Dáil debates
Saturday, 17 December 2022
Taoiseach a Ainmniú - Nomination of Taoiseach
1:00 pm
Marian Harkin (Sligo-Leitrim, Independent) | Oireachtas source
On a personal basis, I wish the outgoing Taoiseach, Deputy Micheál Martin, all that is good and thank him for his service, especially during the pandemic, and his stance on Brexit and Ukraine.
I also wish the incoming Taoiseach all that is good. I do so not just because it is Christmas but because when our Taoiseach and Government do well, it is better for the country.

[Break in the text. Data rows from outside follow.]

/-- One context of the resume order: placed, after a candidate is parked where that makes room; none where it cannot be
placed, which ends resumption. -/
def State.resumeCtx (s : State) (p c : Nat) : Option State :=
  match s.ctx? c with
  | none => none
  | some x =>
    if s.fits x then some (s.placeCtx c)
    else match (s.candidates p).find? (fun d => (s.parkCtx d).fits x) with
      | some d => some ((s.parkCtx d).placeCtx c)
      | none => none

/-- Resumption, to the first context that cannot be placed. -/
def State.resumeAll (s : State) (p : Nat) : List Nat → State
  | [] => s
  | c :: r =>
    match s.resumeCtx p c with
    | some t => t.resumeAll p r
    | none => s

/-- The Parking step.
DEDUCED: assumption 50. -/
def State.parkingStep (s : State) (p : Nat) : State :=
  let s1 := s.applyClosed p .CTX_PART_CFG [p]
  let s2 : State := { s1 with ctxs := kvMapV (fun _ x =>
    if x.part = p ∧ x.phase = .resident then { x with residentOrbits := x.residentOrbits + 1 } else x) s1.ctxs }
  let stay := s2.ctxs.filter (fun e => decide (e.2.part = p) && decide (e.2.phase = .parked) && e.2.stay && !e.2.abortPending)
  let s3 := stay.foldl (fun (t : State) e => if t.fits e.2 then t.placeCtx e.1 else t) s2
  let run := s3.ctxs.filter (fun e => decide (e.2.part = p) && !e.2.stay && !e.2.abortPending && s3.runnable e.1 e.2)
  s3.resumeAll p ((sortBy (fun e => s3.ctxTime e.2) run).map (fun e => e.1))

/-! ### Release (R37, R40, R41, R140, R151) -/

/-- A context that waits at ORBIT goes on with the new ORBIT_NUM (R140). -/
def Ctx.releaseOrbit (x : Ctx) (orbit : Nat) : Ctx :=
  match x.atOrbit with
  | some d => { x.setS (BitVec.ofNat 5 d) (BitVec.ofNat 64 orbit) with
      atOrbit := none
      pc := wrapPc (x.pc + 16)
      wait := .none }
  | none => x

/-- A setting of GLB_SHD_CTRL takes effect, where one was staged. -/
def State.applyShadow (s : State) (p : Nat) (w : Swap) : State :=
  if (kvGet? w.regs (RegName.GLB_SHD_CTRL.addr [p])).isSome then
    let t := s.applyClosed p .GLB_SHD_CTRL [p]
    let keeps := fun (f : RField) => decide (s.fget f [p] = t.fget f [p])
    t.shadowMode p (keeps Reg.GLB_SHD_CTRL_MODE && keeps Reg.GLB_SHD_CTRL_PEER_PART && keeps Reg.GLB_SHD_CTRL_PEER_PBR)
  else s

/-- The Release step: the hold is lifted but from contexts being parked, members whose RUN came during it start (R359), and
the pause is recorded (R42). -/
def State.release (s : State) (p : Nat) (w : Swap) : State :=
  let n := (s.part p).orbit
  let s1 : State := { s with ctxs := kvMapV (fun _ x =>
    if x.part = p then { x.releaseOrbit n with held := decide (x.phase = .parking) } else x) s.ctxs }
  let s2 := ((s1.joinSend p).promoteAt p).applyShadow p w
  let s3 := w.views.foldl (fun (t : State) v => t.bindView p v) s2
  let s4 := s3.modPart p (fun x => { x with
    swap := none
    steps := x.steps.filter (fun t => !t.finished) })
  let s5 := (s4.residents p).foldl (fun (t : State) e => t.startMember e.1) s4
  let pause := s.now + 1 - w.start
  (s5.fset Reg.GLB_ORB_PAUSE_LAST_PAUSE [p] pause).fset Reg.GLB_ORB_PAUSE_MAX_PAUSE [p]
    (max pause (s5.fget Reg.GLB_ORB_PAUSE_MAX_PAUSE [p]))

/-! ### The sequencer (R40, R42, R45) -/

/-- Whether a boundary of a partition may form now (R36, R39, R485, R494). -/
def State.boundaryMay (s : State) (p : Nat) : Bool :=
  s.partValid p && s.boundaryDue p && !(s.part p).fenced && !(s.part p).held && (s.part p).resetDue.isNone && !s.inSwap p

/-- The step after a step of the swap. -/
def SwapStep.after : SwapStep → SwapStep
  | .snapshot => .keys
  | .keys => .maps
  | .maps => .shares
  | .shares => .placement
  | .placement => .visibility
  | .visibility => .parking
  | .parking => .release
  | .release => .release

/-- The last XBAR cycle of a step, counted from the freeze cycle (R40). -/
def SwapStep.bound : SwapStep → Nat
  | .snapshot => 257
  | .keys => 321
  | .maps => 449
  | .shares => 513
  | .placement => 769
  | .visibility => 801
  | .parking => 865
  | .release => 889

/-- The effect of a step of the swap (R40, R41). -/
def State.swapEffect (s : State) (p : Nat) (w : Swap) : State :=
  match w.next with
  | .snapshot => s.snapshot p w
  | .keys => s.keysStep p w.keys
  | .maps => s.routeStep p w
  | .shares => s.sharesStep p w
  | .placement => s.placementStep p w
  | .visibility => s.modPart p (fun x => { x with visibility := x.orbit })
  | .parking => s.parkingStep p
  | .release => s.release p w

/-- The sequencer performs the next step of the swap in progress, and comes to the step after it. A partition reset that is
due ends the swap instead (R45). -/
def State.swapStep (s : State) (p : Nat) : State :=
  match (s.part p).swap with
  | some w =>
    if (s.part p).resetDue.isSome then s
    else (s.swapEffect p w).modSwap p (fun v => { v with next := w.next.after })
  | none => s

/-- A step of the swap has come to the end of its cycles, and is performed (R40). -/
def State.swapTick (s : State) (p : Nat) : State :=
  match (s.part p).swap with
  | some w => if w.start + w.next.bound ≤ s.now then s.swapStep p else s
  | none => s

/-- ORBIT_BOUNDARY: a boundary of a partition that is due begins with its freeze (R40); in a swap, the sequencer performs its
next step, at the latest in the last cycle R40 gives it.
DESIGN CHOICE: assumption 12. -/
def execOrbitBoundary (p : Nat) (s : State) : Outcome :=
  .next (if s.inSwap p then s.swapStep p else if s.boundaryMay p then s.freeze p else s)

/-- The value of GLB_ORB_STAT (R51). -/
def State.orbStat (s : State) (p : Nat) : Nat :=
  let x := s.part p
  let e := s.enrolled p
  x.orbit * 2 ^ 24 + e.length * 2 ^ 14 + (e.filter (fun c => c.2.atOrbit.isSome)).length * 2 ^ 4 +
  8 * bit01 (s.stagedAny p) + 4 * bit01 x.swap.isSome + 2 * bit01 x.overdue +
  bit01 (s.ctxs.all (fun c => decide (c.2.part ≠ p) || decide (c.2.phase ≠ .resident)))

/-- OVERDUE: a request flag of a partition has been raised for more than ORB_LIMIT cycles without a boundary (R48): one
BUSY record, with MSI-X vector 2 (R404).
DESIGN CHOICE: assumption 3. -/
def execOverdue (p : Nat) (s : State) : Outcome :=
  .next (match (s.part p).raisedAt with
    | none => s
    | some c =>
      let lim := s.fget Reg.GLB_ORB_LIMIT_ORB_LIMIT []
      if lim = 0 ∨ s.now ≤ c + lim ∨ (s.part p).reported = true ∨ s.partValid p = false then s
      else
        let s1 := s.modPart p (fun x => { x with
          overdue := true
          reported := true })
        (s1.appendPart (Rec.ofPart p stBusy clsOrbit 1 0 (s1.part p).orbit (s1.orbStat p) s1.now)).emit (.msix 2))

/-- The parking or resume copy of a context fails finally: the partition is reset, trigger code 2 (R362, R375). -/
def State.copyFailed (s : State) (x : Ctx) : State := s.triggerReset x.part 2

/-- CONTEXT_PARK_COPY_DONE: the parking copy of a context ends, after its comets have arrived and its issued instruction has
run to its end (R96, R142, R362); its cycle counts leave its strand (R60).
DEDUCED: assumption 50. -/
def execContextParkCopyDone (c : Nat) (fails : Bool) (s : State) : Outcome :=
  .next (match s.ctx? c with
    | none => s
    | some x =>
      if x.phase ≠ .parking ∨ x.comets ≠ [] ∨ x.outst ≠ none then s
      else if fails then s.copyFailed x
      else match x.slot with
        | none => s
        | some sl =>
          let counts := (List.range 9).map (fun k => (s.regW .MOON_CYC [sl / 8, sl % 8, k]).toNat)
          let s1 := (List.range 9).foldl (fun (t : State) k => t.setRegW .MOON_CYC [sl / 8, sl % 8, k] 0) s
          let y := { x with
            phase := .parked
            held := false
            code := none
            slot := none
            cycles := (List.range 9).map (fun k => (counts.getD k 0) % 2 ^ 64) }
          let s2 := s1.setCtx c y
          if s2.runnable c y then s2.idleEvent x.part else s2)

/-- Whether a context that is being parked still leaves a Moon. -/
def State.leaving (s : State) (m : Nat) : Bool :=
  s.ctxs.any (fun e => decide (e.2.phase = .parking) && (match e.2.slot with
    | some sl => decide (sl / 8 = m)
    | none => false))

/-- CONTEXT_RESUME_COPY_DONE: the resume copy of a context ends, once what it replaces has left its Moon, and its strand
starts (R44, R362). -/
def execContextResumeCopyDone (c : Nat) (fails : Bool) (s : State) : Outcome :=
  .next (match s.ctx? c with
    | none => s
    | some x =>
      match x.slot with
      | none => s
      | some sl =>
        if x.phase ≠ .resuming ∨ x.abortPending = true ∨ s.leaving (sl / 8) = true then s
        else if fails then s.copyFailed x
        else
          let y := { x with
            phase := .resident
            held := s.inSwap x.part }
          ((s.setCtx c y).loadCounts y sl).startMember c)

end Sys2Proof.Machine
end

In my short contribution, I will draw a parallel with that statement. When our regions do well, it is better for the country. When the outgoing Tánaiste's party was in office nearly eight years ago, the northern and western region was classified by the European Commission as a developed region. It slipped back to a region in transition and is now classified as a lagging industrial region, which means it is caught in a development trap. When the Commission raised a red flag about this, how did the Government respond? The northern and western region received just €217 million of the €900 million given under the European Regional Development Fund, ERDF. In countries like Spain, Portugal and Greece, which include lagging regions, by far the greatest amount of this funding is being invested in those regions. That is not being done here. To add insult to injury, when the Northern and Western Regional Assembly negotiated €250 million deal with the Commission, the reluctance of Departments to spend money in the region meant €33 million of that money had to be given back. This is cohesion funding, which is meant to close the gaps nationally and within the EU.
The Government could have ensured the extra money given was spent in the region. It could have reduced the co-financing rate to 10%, as it was asked to do. It did not do so and therein is the core of the problem. There is no accountable and responsible Department, person or group of persons tasked with delivering balanced regional development. That is not because anybody in the Government is saying, "We will not try to achieve a balance of development between regions.". It is because the Government, like previous Governments, has allowed regional development to slip through the cracks, which means it just does not get done. Yes, there has been progress in some areas, including, for example, the establishment of the Atlantic Technological University. However, the gap is so great that unless there is positive discrimination and a whole-of-government approach to closing it, the slippage will happen again and again.
Another example of that gap is in respect of the connectivity of the region, including its rail, road and air services. On accessibility and proximity criteria, according to the OECD, the region scores well below the EU average. Just in the past five weeks, we learned that not one of the designated five surgical hubs is to be located north of a line from Dublin to Galway. Hospitals like Sligo University Hospital, having lost part of its cancer services and having been told there is to be no catheterisation laboratory for the north west, now must continue to wait for its surgical block. Without it, as we all know, there can be no guarantee of the long-term viability of there being an acute hospital in the north west.
The region is at a tipping point. I see little or no evidence of a co-ordinated and properly funded plan to close the economic gap. As my colleague, Deputy Fitzmaurice, will outline, there is a real threat to agriculture and rural development in the region, without, so far, an adequate response from the Government. Therefore, I cannot support the nomination of the outgoing Tánaiste as Taoiseach.